Author: Steve Larson
Publisher: Indiana University Press
Published: 2012-01-31
Total Pages: 243
ISBN-13: 0253005493
DOWNLOAD EBOOKSteve Larson drew on his 20 years of research in music theory, cognitive linguistics, experimental psychology, and artificial intelligence—as well as his skill as a jazz pianist—to show how the experience of physical motion can shape one's musical experience. Clarifying the roles of analogy, metaphor, grouping, pattern, hierarchy, and emergence in the explanation of musical meaning, Larson explained how listeners hear tonal music through the analogues of physical gravity, magnetism, and inertia. His theory of melodic expectation goes beyond prior theories in predicting complete melodic patterns. Larson elegantly demonstrated how rhythm and meter arise from, and are given meaning by, these same musical forces.
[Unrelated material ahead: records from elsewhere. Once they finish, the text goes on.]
-- ==== Sys2Proof/Machine/Fetch.lean ====
section
/-! DEFINITION. What precedes an instruction: time passes, a quadrant chooses a wave (02 R57 to R60), the wave's instruction is
fetched (12 R235, R236). -/

namespace Sys2Proof.Machine

/-! ### Time (02 R65, R66) -/

/-- Whether a fibre is suspended on a fault (02 R66; 28 R477); while it waits to write its fault record its watchdog counts
(28 R482). -/
def Fibre.suspended (f : Fibre) : Bool :=
  match f.inTrap with
  | some t => f.trap.kind == 1 && t.runtime != .toWrite
  | none => false

/-- Whether a team's watchdog counts: its gang is resident, no debugger halts it, and some live fibre is not suspended on a
fault. -/
def State.counts (s : State) (t : Team) : Bool :=
  let fs := s.fibres.filter (fun f => match f.id.crew with
    | .team l u _ => l == t.launch && u == t.id
    | .item .. => false)
  !t.halted && t.wdog != 0 &&
  ((s.gang? t.launch (s.gangOf t.launch t.id)).map (fun g => g.state == .placed || g.state == .started)).getD false &&
  fs.any (fun f => !f.suspended)

/-! ### Fetch -/

/-- The instruction at a PC of an object, and its length. -/
def Object.fetch (o : Object) (pc : Nat) : Instr × Nat :=
  if pc % 2 == 1 then (.oddOrOutOfCodeFetch, 12)
  else match decode ((o.code.drop pc).take 12) with
    | .ok (.dictionaryMark e x, _) => (.dictionaryMark e x, 2)
    | .ok (i, _) => (i, 12)
    | .error _ => (.oddOrOutOfCodeFetch, 12)

/-- The instruction that a wave issues next. -/
def State.fetch (s : State) (w : Wave) : Instr × Nat :=
  match (s.waveFibres w).head? with
  | none => (.oddOrOutOfCodeFetch, 12)
  | some f => match s.object? f.obj with
    | some o => o.fetch f.pc.toNat
    | none => (.oddOrOutOfCodeFetch, 12)

/-! ### The choice of a wave (02 R57 to R60; 12 R244) -/

/-- The memory instructions that throttling holds back (02 R58). -/
def Op.memory (op : Op) : Bool := (0x80 ≤ op.code && op.code ≤ 0xAC) || (0xB0 ≤ op.code && op.code ≤ 0xB8)

/-- A wave's rank. -/
def Wave.rank (w : Wave) : Nat := w.crew.crew * 32 + w.home

/-- The opcode and the fields a wave is about to execute, its mark looked up (12 R247). -/
def State.opFieldsAt (s : State) (w : Wave) : Option (Op × Fields) :=
  match (s.fetch w).1 with
  | .dictionaryMark e x =>
    (((s.waveFibres w).head?.bind (fun f => s.object? f.obj)).bind (fun o => o.dict[e.toNat * 256 + x.toNat]?)).bind
      (fun d => (Op.ofCode (d.toNat % 256)).map (fun op => (op, Fields.ofNat d.toNat)))
  | i => i.opFields

/-- The opcode a wave is about to execute. -/
def State.opAt (s : State) (w : Wave) : Option Op := (s.opFieldsAt w).map Prod.fst

/-- Whether throttling holds a wave back. -/
def State.throttled (s : State) (w : Wave) : Bool :=
  match s.teamOf? w.crew with
  | some t => t.polActive && t.nwave.toNat < w.rank && ((s.opAt w).map Op.memory).getD false
  | none => false

/-- Whether a wave stands at a TST that has begun to store to peers: it goes on until it has stored (11 R232; 18 R376). -/
def State.storesTile (s : State) (w : Wave) : Bool :=
  s.fwds.any (fun r => r.tile.isSome && r.fibre.crew == w.crew && r.fibre.index / 32 == w.home && w.lanes.getLsbD (r.fibre.index % 32))

/-- Whether a wave's crew runs: its gang has started, and does not leave but for a TST that goes on, and no debugger halts its team; an
item crew runs. -/
def State.running (s : State) (w : Wave) : Bool :=
  match w.crew with
  | .team l t _ =>
    ((s.gang? l (s.gangOf l t)).map (fun g => g.state == .started && (g.leaving.isNone || s.storesTile w))).getD false
      && ((s.team? l t).map (fun t => !t.halted)).getD false
  | .item .. => true

/-- Whether the firmware's own runtime has the wave's fibres; one that SYS.WATCHDOG is due in is woken to take it (02 R66). -/
def State.inRuntime (s : State) (w : Wave) : Bool :=
  (s.waveFibres w).any (fun f => (f.inTrap.map (fun t => t.runtime != .none)).getD false)
    && !(s.waveFibres w).any (fun f => f.dues.any (fun d => d.1.cause == sysWatchdog))

/-- Whether a wave may issue, or try the instruction at which it waits again [9]. -/
def State.ready (s : State) (w : Wave) : Bool :=
  !w.stalled && w.wait != some .meet && w.wait != some .bar && w.wait != some .gbar && s.running w && !s.inRuntime w && !s.throttled w

/-- A wave's quadrant. -/
def State.quadOf (s : State) (w : Wave) : Nat × Nat := (s.coreOf w.crew, ((s.placeOf? w.crew).map CrewPlace.quad).getD 0)

/-- The order of ties: crew slot, home wave, lowest fibre index. -/
def State.tieKey (s : State) (w : Wave) : Nat :=
  ((s.placeOf? w.crew).map CrewPlace.slot).getD 0 * 2048 + w.home * 64 + (((s.waveFibres w).head?).map Fibre.lane).getD 0

/-- The wave that has waited longest. -/
def State.longest (s : State) (ws : List Wave) : Option Wave :=
  ws.foldl (fun best w => match best with
    | none => some w
    | some b => if b.age < w.age || (b.age == w.age && s.tieKey w < s.tieKey b) then some w else best) none

/-- The choice of a quadrant among its ready waves. -/
def State.choose (s : State) (q : Nat × Nat) (ws : List Wave) : Option Wave :=
  let old := ws.filter (fun w => 64 ≤ w.age)
  if !old.isEmpty then s.longest old
  else
    let last := (s.core q.1).last.find? (fun l => l.1 == q.2)
    match last.bind (fun l => if l.2.2 then none else ws.find? (fun w => w.id == l.2.1)) with
    | some w => some w
    | none => s.longest ws

/-- A wave begins to issue: the state in which its instruction is executed, and the instruction. -/
def State.begin (s : State) (wave : Nat) : Option (Instr × State) :=
  match s.wave? wave with
  | none => none
  | some w =>
    if s.ready w && !(s.waveFibres w).isEmpty then
      let (i, n) := s.fetch w
      some (i, { s with cur := some wave, ilen := n })
    else none

/-- YLD of an instruction, and YIELD, of a dictionary entry as well (12 R244, R247; 14 R279). -/
def State.yields (s : State) (w : Wave) : Bool :=
  match s.opFieldsAt w with
  | some (op, f) => f.yld || op == .yield
  | none => false

end Sys2Proof.Machine
end

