-- ==== Sys2Proof/Machine/Dowser.lean ====
section
/-! DEFINITION. What Dowser does: configuration (10 R215), hashing (R216), buckets (R217 to R219), probing (R220), rehashing
(R222 to R224). -/

namespace Sys2Proof.Machine

/-- ENGINE causes of a Dowser: 0 BADCFG, 1 BADVEC, 2 ROWRANGE. -/
def dowserC (reason : Nat) : Cause := engineC 2 reason

/-- Work of a Dowser whose cause ends it; what it did before stays. -/
abbrev DM (α : Type) : Type := ExceptT Cause M α

/-- A read or a write whose fault is a cause. -/
def dRead (o : EngOp) (va : DWord) (n : Nat) : DM Nat := ExceptT.mk (tryM (engRead o va n))
def dWrite (o : EngOp) (va : DWord) (n v : Nat) : DM Unit := ExceptT.mk (tryM (engWrite o va n v))

/-- n answers in a list. -/
def dMap {α β : Type} (l : List α) (f : α → DM β) : DM (List β) :=
  match l with
  | [] => pure []
  | x :: xs => do
    let y ← f x
    let ys ← dMap xs f
    pure (y :: ys)

/-! ### Vectors and codes (10 R216) -/

def finite16 (x : Nat) : Bool := match bf16.decode x with
  | .num .. => true
  | _ => false

/-- A BF16 as an exact number of units of 2^−133. -/
def fx16 (x : Nat) : Int := (bf16.decode x).scaled (-133)

/-- The sign bit of an SRP sum under IEEE 754: 1 when it is above 0. -/
def srpBit (x p : List Nat) : Bool :=
  let terms := (x.zip p).map (fun (a, b) => (bf16.decode a).mul (bf16.decode b))
  let up := terms.any (fun t => match t.1 with
    | .inf n => !n
    | _ => false)
  let down := terms.any (fun t => match t.1 with
    | .inf n => n
    | _ => false)
  if terms.any (fun t => t.1.isNan || t.2) || (up && down) then false
  else if up then true
  else if down then false
  else 0 < (x.zip p).foldl (fun (s : Int) (a, b) => s + fx16 a * fx16 b) 0

/-- The lowest position of the window at which the vector is maximal. -/
def wtaBest (x : List Nat) (win : List Nat) : Nat :=
  (((List.range win.length).zip win).foldl (fun (best : Nat × Int) (q, i) =>
    let v := fx16 (x.getD i 0)
    if q == 0 || best.2 < v then (q, v) else best) (0, 0)).1

/-- The u16 elements from an index of the area at PBASE. -/
def readArea (o : EngOp) (f : Family) (from_ n : Nat) : DM (List Nat) :=
  dMap (List.range n) (fun k => dRead o (f.pbase + BitVec.ofNat 64 (2 * (from_ + k))) 2)

/-- The area that a family's functions take (10 R214). -/
def Family.areaWidth (f : Family) : Nat := if f.wta then 2 ^ f.wlog else f.d

/-- Table t's code of a vector. -/
def hashOne (o : EngOp) (f : Family) (x : List Nat) (t : Nat) : DM Nat := do
  let w := f.areaWidth
  let hs ← dMap (List.range f.k) (fun k => do
    let p ← readArea o f ((t * f.k + k) * w) w
    if f.wta then
      if p.any (fun i => f.d ≤ i) then throw (dowserC 0)
      else pure (wtaBest x p * 2 ^ (f.wlog * k))
    else pure ((srpBit x p).toNat * 2 ^ k))
  pure hs.sum

/-- The codes of a vector in every table. -/
def hashAll (o : EngOp) (f : Family) (x : List Nat) : DM (List Nat) := dMap (List.range f.tables) (hashOne o f x)

/-- A vector must be finite. -/
def checkVec (x : List Nat) : DM (List Nat) := if x.all finite16 then pure x else throw (dowserC 1)

/-- The vector in scratchpad, against the D in force and the size now. -/
def spVector (t : Team) (o : EngOp) (f : Family) : DM (List Nat) := do
  let a := o.a.toNat
  if t.spSize < a + 2 * f.d then throw memSpRange
  else if t.bad a (2 * f.d) then throw sysUncorr
  else checkVec ((List.range f.d).map (fun e => t.sp.getN (a + 2 * e) 2))

/-- Row r's vector in memory. -/
def rowVector (o : EngOp) (f : Family) (r : Nat) : DM (List Nat) := do
  let x ← dMap (List.range f.d) (fun e => dRead o (f.wbase + BitVec.ofNat 64 (r * f.wstride + 2 * e)) 2)
  checkVec x

/-! ### Buckets (10 R217, R218) -/

/-- A bucket: OVF, VER and the ids in its slots. -/
structure Bucket where
  ovf : Bool
  ver : Nat
  ids : List Nat
deriving DecidableEq, Repr, Inhabited

/-- Where a bucket stands. -/
def Family.bucketAt (f : Family) (t j : Nat) : DWord := f.base + BitVec.ofNat 64 (4096 + (t * 2 ^ f.bits + j) * 64)

def readBucket (o : EngOp) (f : Family) (t j : Nat) : DM Bucket := do
  let ws ← dMap (List.range 16) (fun k => dRead o (f.bucketAt t j + BitVec.ofNat 64 (4 * k)) 4)
  let h := ws.headD 0
  pure { ovf := h.testBit 4, ver := h / 65536, ids := (ws.drop 1).take (min (h % 16) 15) }

def Bucket.words (b : Bucket) : List Nat :=
  (b.ids.length + 16 * b.ovf.toNat + 65536 * (b.ver % 65536)) :: (b.ids ++ List.replicate (15 - b.ids.length) 0)

def writeBucket (o : EngOp) (f : Family) (t j : Nat) (b : Bucket) : DM Unit := do
  let _ ← dMap ((List.range 16).zip b.words) (fun (k, w) => dWrite o (f.bucketAt t j + BitVec.ofNat 64 (4 * k)) 4 w)
  pure ()

/-- What updates have come to so far: tables changed, dropped, the last id displaced and how many, present or missed. -/
structure Tally where
  changed : Nat := 0
  dropped : Nat := 0
  displaced : Option Nat := none
  moves : Nat := 0
  other : Nat := 0
deriving DecidableEq, Repr, Inhabited

/-- Prio(t, r), with r to break ties. -/
def Family.prio (f : Family) (t r : Nat) : Nat × Nat := (srBits f.seed (BitVec.ofNat 64 t) (BitVec.ofNat 32 r) 0, r)

/-- Lexicographic order of pairs. -/
def pairLe (x y : Nat × Nat) : Bool := x.1 < y.1 || (x.1 == y.1 && x.2 ≤ y.2)

/-- The slot whose priority is greatest. -/
def Family.worst (f : Family) (t : Nat) (ids : List Nat) : Nat :=
  (((List.range ids.length).zip ids).foldl (fun (w : Nat × Nat) (k, r) =>
    if k == 0 || !pairLe (f.prio t r) (f.prio t w.2) then (k, r) else w) (0, 0)).1

/-- Insert(t, j, id) on a bucket. -/
def Family.insert (f : Family) (t id : Nat) (b : Bucket) (y : Tally) : Bucket × Tally :=
  if b.ids.contains id then (b, { y with other := y.other + 1 })
  else if b.ids.length < 15 then
    ({ b with ids := b.ids ++ [id], ver := b.ver + 1 }, { y with changed := y.changed + 1 })
  else
    let b := { b with ovf := true }
    let swap := fun (ids : List Nat) (gone : Nat) =>
      ({ b with ids := ids, ver := b.ver + 1 },
        { y with changed := y.changed + 1, displaced := some gone, moves := y.moves + 1 })
    let drop := (b, { y with dropped := y.dropped + 1 })
    match f.policy with
    | 0 => drop
    | 1 => swap (b.ids.drop 1 ++ [id]) (b.ids.headD 0)
    | _ =>
      let s := f.worst t b.ids
      let old := b.ids.getD s 0
      if pairLe (f.prio t old) (f.prio t id) then drop else swap (b.ids.set s id) old

/-- The removal of an id from a bucket. -/
def Bucket.delete (b : Bucket) (id : Nat) (y : Tally) : Bucket × Tally :=
  if b.ids.contains id then ({ b with ids := b.ids.erase id, ver := b.ver + 1 }, { y with changed := y.changed + 1 })
  else (b, { y with other := y.other + 1 })

/-- The tables updated in ascending order; a fault ends it with what was done before. -/
def updateFrom (o : EngOp) (f : Family) (id : Nat) (del : Bool) : List (Nat × Nat) → Tally → M (Tally × Cause)
  | [], y => pure (y, 0)
  | (t, j) :: r, y => do
    let step : DM Tally := do
      let b ← readBucket o f t j
      let (c, z) := if del then b.delete id y else f.insert t id b y
      if c != b then writeBucket o f t j c
      pure z
    let x ← step.run
    match x with
    | .ok z => updateFrom o f id del r z
    | .error e => pure (y, e)

/-- Every table's bucket of a vector updated. -/
def updateAll (o : EngOp) (f : Family) (id : Nat) (del : Bool) (codes : List Nat) : M (Tally × Cause) :=
  updateFrom o f id del ((List.range codes.length).zip codes) {}

/-! ### Families in the state -/

/-- The family that an operation names, after it has been configured. -/
def State.famOf (s : State) (o : EngOp) : Option Family := s.family? (s.queueOf o.launch) o.b

/-- A family put in place of the one at its base. -/
def putFamily (f : Family) : M Unit := modify (fun s =>
  match s.family? f.queue f.base with
  | some _ => { s with families := s.families.map (fun g => if g.queue == f.queue && g.base == f.base then f else g) }
  | none => { s with families := s.families ++ [f] })

/-- A family whose state allows operations; the family it replaces goes with it. -/
def openFamily (o : EngOp) : DM (Family × Option Family) := do
  let s ← (get : M State)
  match s.famOf o with
  | none => throw (dowserC 0)
  | some f =>
    if f.state == 0 || f.captured then throw (dowserC 0)
    else pure (f, if f.state == 2 then s.family? f.queue f.old else none)

/-- The family in which a row is judged: below the cursor the new one, else the old one (10 R222). -/
def sideOf (f : Family) (old : Option Family) (id : Nat) : Family :=
  match old with
  | some g => if id < f.cursor then f else g
  | none => f

/-- Counters of a family changed. -/
def bumpFamily (base : DWord) (queue : Nat) (g : Family → Family) : M Unit := modify (fun s =>
  { s with families := s.families.map (fun f => if f.queue == queue && f.base == base then g f else f) })

/-! ### The operations -/

/-- HCFG (10 R215). An OLD that is the family's own base is answered BADCFG [54]. -/
def runHcfg (o : EngOp) : M Cause := do
  let s ← get
  let q := s.queueOf o.launch
  let before := s.family? q o.b
  let f := Family.ofBlock o.block q (dieOf o.core)
  let old := if f.old == 0 then none else s.family? q f.old
  let oldOk := match old with
    | some g => g.state == 1 && !g.captured && g.nrows == f.nrows && f.old != f.base
    | none => f.old == 0
  if (before.map Family.captured).getD false || !oldOk then pure (dowserC 0)
  else do
    let body : DM Unit := do
      let area ← readArea o f 0 (f.tables * f.k * f.areaWidth)
      if f.wta then
        if area.any (fun i => f.d ≤ i) then throw (dowserC 0)
      else if !area.all finite16 then throw (dowserC 0)
      if blockInit o.block then
        let _ ← dMap (List.range (f.tables * 2 ^ f.bits * 16)) (fun k => dWrite o (f.base + BitVec.ofNat 64 (4096 + 4 * k)) 4 0)
    let r ← body.run
    let free := fun (g : Family) => { g with captured := false }
    -- A family that this one had captured goes free with its configuration.
    match before with
    | some b => if b.state == 2 then bumpFamily b.old q free
    | none => pure ()
    match r with
    | .error e => do
      putFamily { f with state := 0 }
      pure e
    | .ok _ => do
      if f.old != 0 then bumpFamily f.old q (fun g => { g with captured := true })
      putFamily { f with state := if f.old == 0 then 1 else 2, cursor := 0 }
      pure 0

/-- The counts of ids over the buckets of a vector, each id kept where `side` says. -/
def probeIn (o : EngOp) (f : Family) (x : List Nat) (side : Nat → Bool) : DM (List (Nat × Nat)) := do
  let codes ← hashAll o f x
  let bs ← dMap ((List.range codes.length).zip codes) (fun (t, j) => readBucket o f t j)
  let all := (bs.map Bucket.ids).flatten
  let ids := (all.eraseDups).filter side
  pure ((ids.map (fun i => (i, (bs.filter (fun b => b.ids.contains i)).length))).filter (fun p => f.m ≤ p.2))

/-- Kept ids cut to the C with the highest counts, the lower ids among equals; then in ascending order. -/
def keepBest (c : Nat) (ps : List (Nat × Nat)) : List Nat :=
  let before := fun (x y : Nat × Nat) => y.2 < x.2 || (x.2 == y.2 && x.1 < y.1)
  let ins := fun (p : Nat × Nat) (l : List (Nat × Nat)) => l.takeWhile (fun q => before q p) ++ [p] ++ l.dropWhile (fun q => before q p)
  let best := (ps.foldl (fun l p => ins p l) []).take c
  best.foldl (fun (l : List Nat) p => insertNat p.1 l) []

/-- HPROBE (10 R220, R224). -/
def runHprobe (t : Team) (o : EngOp) : DM (List Byte) := do
  let (f, old) ← openFamily o
  let x ← spVector t o f
  let ps ← probeIn o f x (fun i => old.isNone || i < f.cursor)
  let qs ← match old with
    | none => pure []
    | some g => do
      let y ← spVector t o g
      probeIn o g y (fun i => f.cursor ≤ i)
  ExceptT.lift (bumpFamily f.base f.queue (fun g => { g with probes := g.probes + 1 }))
  pure ((keepBest f.c (ps ++ qs)).flatMap (fun i => leBytes 4 i))

/-- The record of R219. -/
def Tally.record (y : Tally) : List Byte :=
  leBytes 4 y.changed ++ leBytes 4 y.dropped ++ leBytes 4 (y.displaced.getD 0xFFFFFFFF) ++ leBytes 4 y.other

/-- HINS and HDEL (10 R218, R219). -/
def runUpdate (t : Team) (o : EngOp) (del : Bool) : M (List Byte × Cause) := do
  let id := o.c.toNat
  let prep : DM (Family × Family × List Nat) := do
    let (f, old) ← openFamily o
    if f.nrows ≤ id then throw (dowserC 2)
    else do
      let g := sideOf f old id
      let x ← spVector t o g
      let codes ← hashAll o g x
      pure (f, g, codes)
  let p ← prep.run
  match p with
  | .error e => pure (({} : Tally).record, e)
  | .ok (f, g, codes) => do
    let (y, e) ← updateAll o g id del codes
    let n := BitVec.ofNat 32
    bumpFamily f.base f.queue (fun h => { h with
      inserts := if !del && e == 0 then h.inserts + 1 else h.inserts
      deletes := if del && e == 0 then h.deletes + 1 else h.deletes
      drops := h.drops + n y.dropped
      displaced := h.displaced + n y.moves
      misses := if del then h.misses + n y.other else h.misses })
    pure (y.record, e)

/-- The row at the cursor migrated: the tables that dropped it, and the cause that ended it (10 R223). -/
def migrateRow (o : EngOp) (f : Family) : M (Nat × Cause) := do
  let prep : DM (List Nat) := do
    let x ← rowVector o f f.cursor
    hashAll o f x
  let p ← prep.run
  match p with
  | .error e => pure (0, e)
  | .ok codes => do
    let (y, e) ← updateAll o f f.cursor false codes
    bumpFamily f.base f.queue (fun h => { h with
      drops := h.drops + BitVec.ofNat 32 y.dropped
      displaced := h.displaced + BitVec.ofNat 32 y.moves
      cursor := if e == 0 then f.cursor + 1 else h.cursor })
    pure (y.dropped, e)

/-- HREH's record: rows migrated, the cursor, tables that dropped rows. -/
def rehashRecord (k c d : Nat) : List Byte := leBytes 4 k ++ leBytes 4 c ++ leBytes 4 d ++ leBytes 4 0

/-- The next row of an HREH, which counts as one operation for each (10 R212, R223): the operation that is still to go on, or its record
and status. `done` counts its rows and `idx` holds the tables that dropped them. -/
def runHreh (o : EngOp) : M (Option EngOp × List Byte × Cause) := do
  let p ← (openFamily o).run
  match p with
  | .error e => pure (none, rehashRecord o.done 0 (o.idx.headD 0), e)
  | .ok (f, _) =>
    if f.state == 1 then pure (none, rehashRecord o.done 0 (o.idx.headD 0), 0)
    else do
      let (y, e) ← migrateRow o f
      let d := o.idx.headD 0 + y
      if e != 0 then pure (none, rehashRecord o.done f.cursor d, e)
      else do
        let c := f.cursor + 1
        if c == f.nrows then do
          bumpFamily f.base f.queue (fun h => { h with state := 1, cursor := 0 })
          bumpFamily f.old f.queue (fun h => { h with state := 0, captured := false })
        if c == f.nrows || o.done + 1 == o.a.toNat then pure (none, rehashRecord (o.done + 1) c d, 0)
        else pure (some { o with done := o.done + 1, idx := [d] }, [], 0)

/-- An operation on a family, HREH aside, whole: the bytes for its handle, and the status. -/
def runFamily (t : Team) (o : EngOp) : M (List Byte × Cause) :=
  match o.kind with
  | .hcfg => do
    let e ← runHcfg o
    pure ([], e)
  | .hprobe => do
    let r ← (runHprobe t o).run
    pure (match r with
      | .ok bs => (bs, 0)
      | .error e => ([], e))
  | .hins => runUpdate t o false
  | _ => runUpdate t o true

end Sys2Proof.Machine
end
Author: Eduardo R. Miranda
Publisher: Springer Science & Business Media
Published: 2007-10-12
Total Pages: 273
ISBN-13: 184628600X
DOWNLOAD EBOOKThis book discusses the applications of evolutionary computation to music and the tools needed to create and study such systems. These tools can be combined to create surrogate artificial worlds populated by interacting simulated organisms in which complex musical experiments can be performed. The book demonstrates that evolutionary systems can be used to create and to study musical compositions and cultures in ways that have never before been achieved.
Author: David Cope
Publisher: Cengage Learning
Published: 1997
Total Pages: 0
ISBN-13: 9780028647371
DOWNLOAD EBOOKThis text is a practical guide to the compositional techniques, resources, and technologies available to composers today. Each chapter traces the development of traditional and modern elements that form the foundation of music in the late twentieth century. Among the subjects discussed are interval exploration, serialism, pitch-class sets, twelve-tone music, electronic music, algorithmic composition, and indeterminacy.
Author: David Cope
Publisher: Schirmer G Books
Published: 1977
Total Pages: 378
ISBN-13:
DOWNLOAD EBOOKAuthor: Gerhard Nierhaus
Publisher: Springer Science & Business Media
Published: 2009-08-28
Total Pages: 294
ISBN-13: 3211755403
DOWNLOAD EBOOKAlgorithmic composition – composing by means of formalizable methods – has a century old tradition not only in occidental music history. This is the first book to provide a detailed overview of prominent procedures of algorithmic composition in a pragmatic way rather than by treating formalizable aspects in single works. In addition to an historic overview, each chapter presents a specific class of algorithm in a compositional context by providing a general introduction to its development and theoretical basis and describes different musical applications. Each chapter outlines the strengths, weaknesses and possible aesthetical implications resulting from the application of the treated approaches. Topics covered are: markov models, generative grammars, transition networks, chaos and self-similarity, genetic algorithms, cellular automata, neural networks and artificial intelligence are covered. The comprehensive bibliography makes this work ideal for the musician and the researcher alike.
Author: David Cope
Publisher:
Published: 1991
Total Pages: 270
ISBN-13:
DOWNLOAD EBOOKAuthor: David Cope
Publisher:
Published: 1998
Total Pages: 0
ISBN-13: 9780881339925
DOWNLOAD EBOOKThis text is intended as an introduction & general survey of avant-garde & post-avant-garde music in the twentieth century to the present.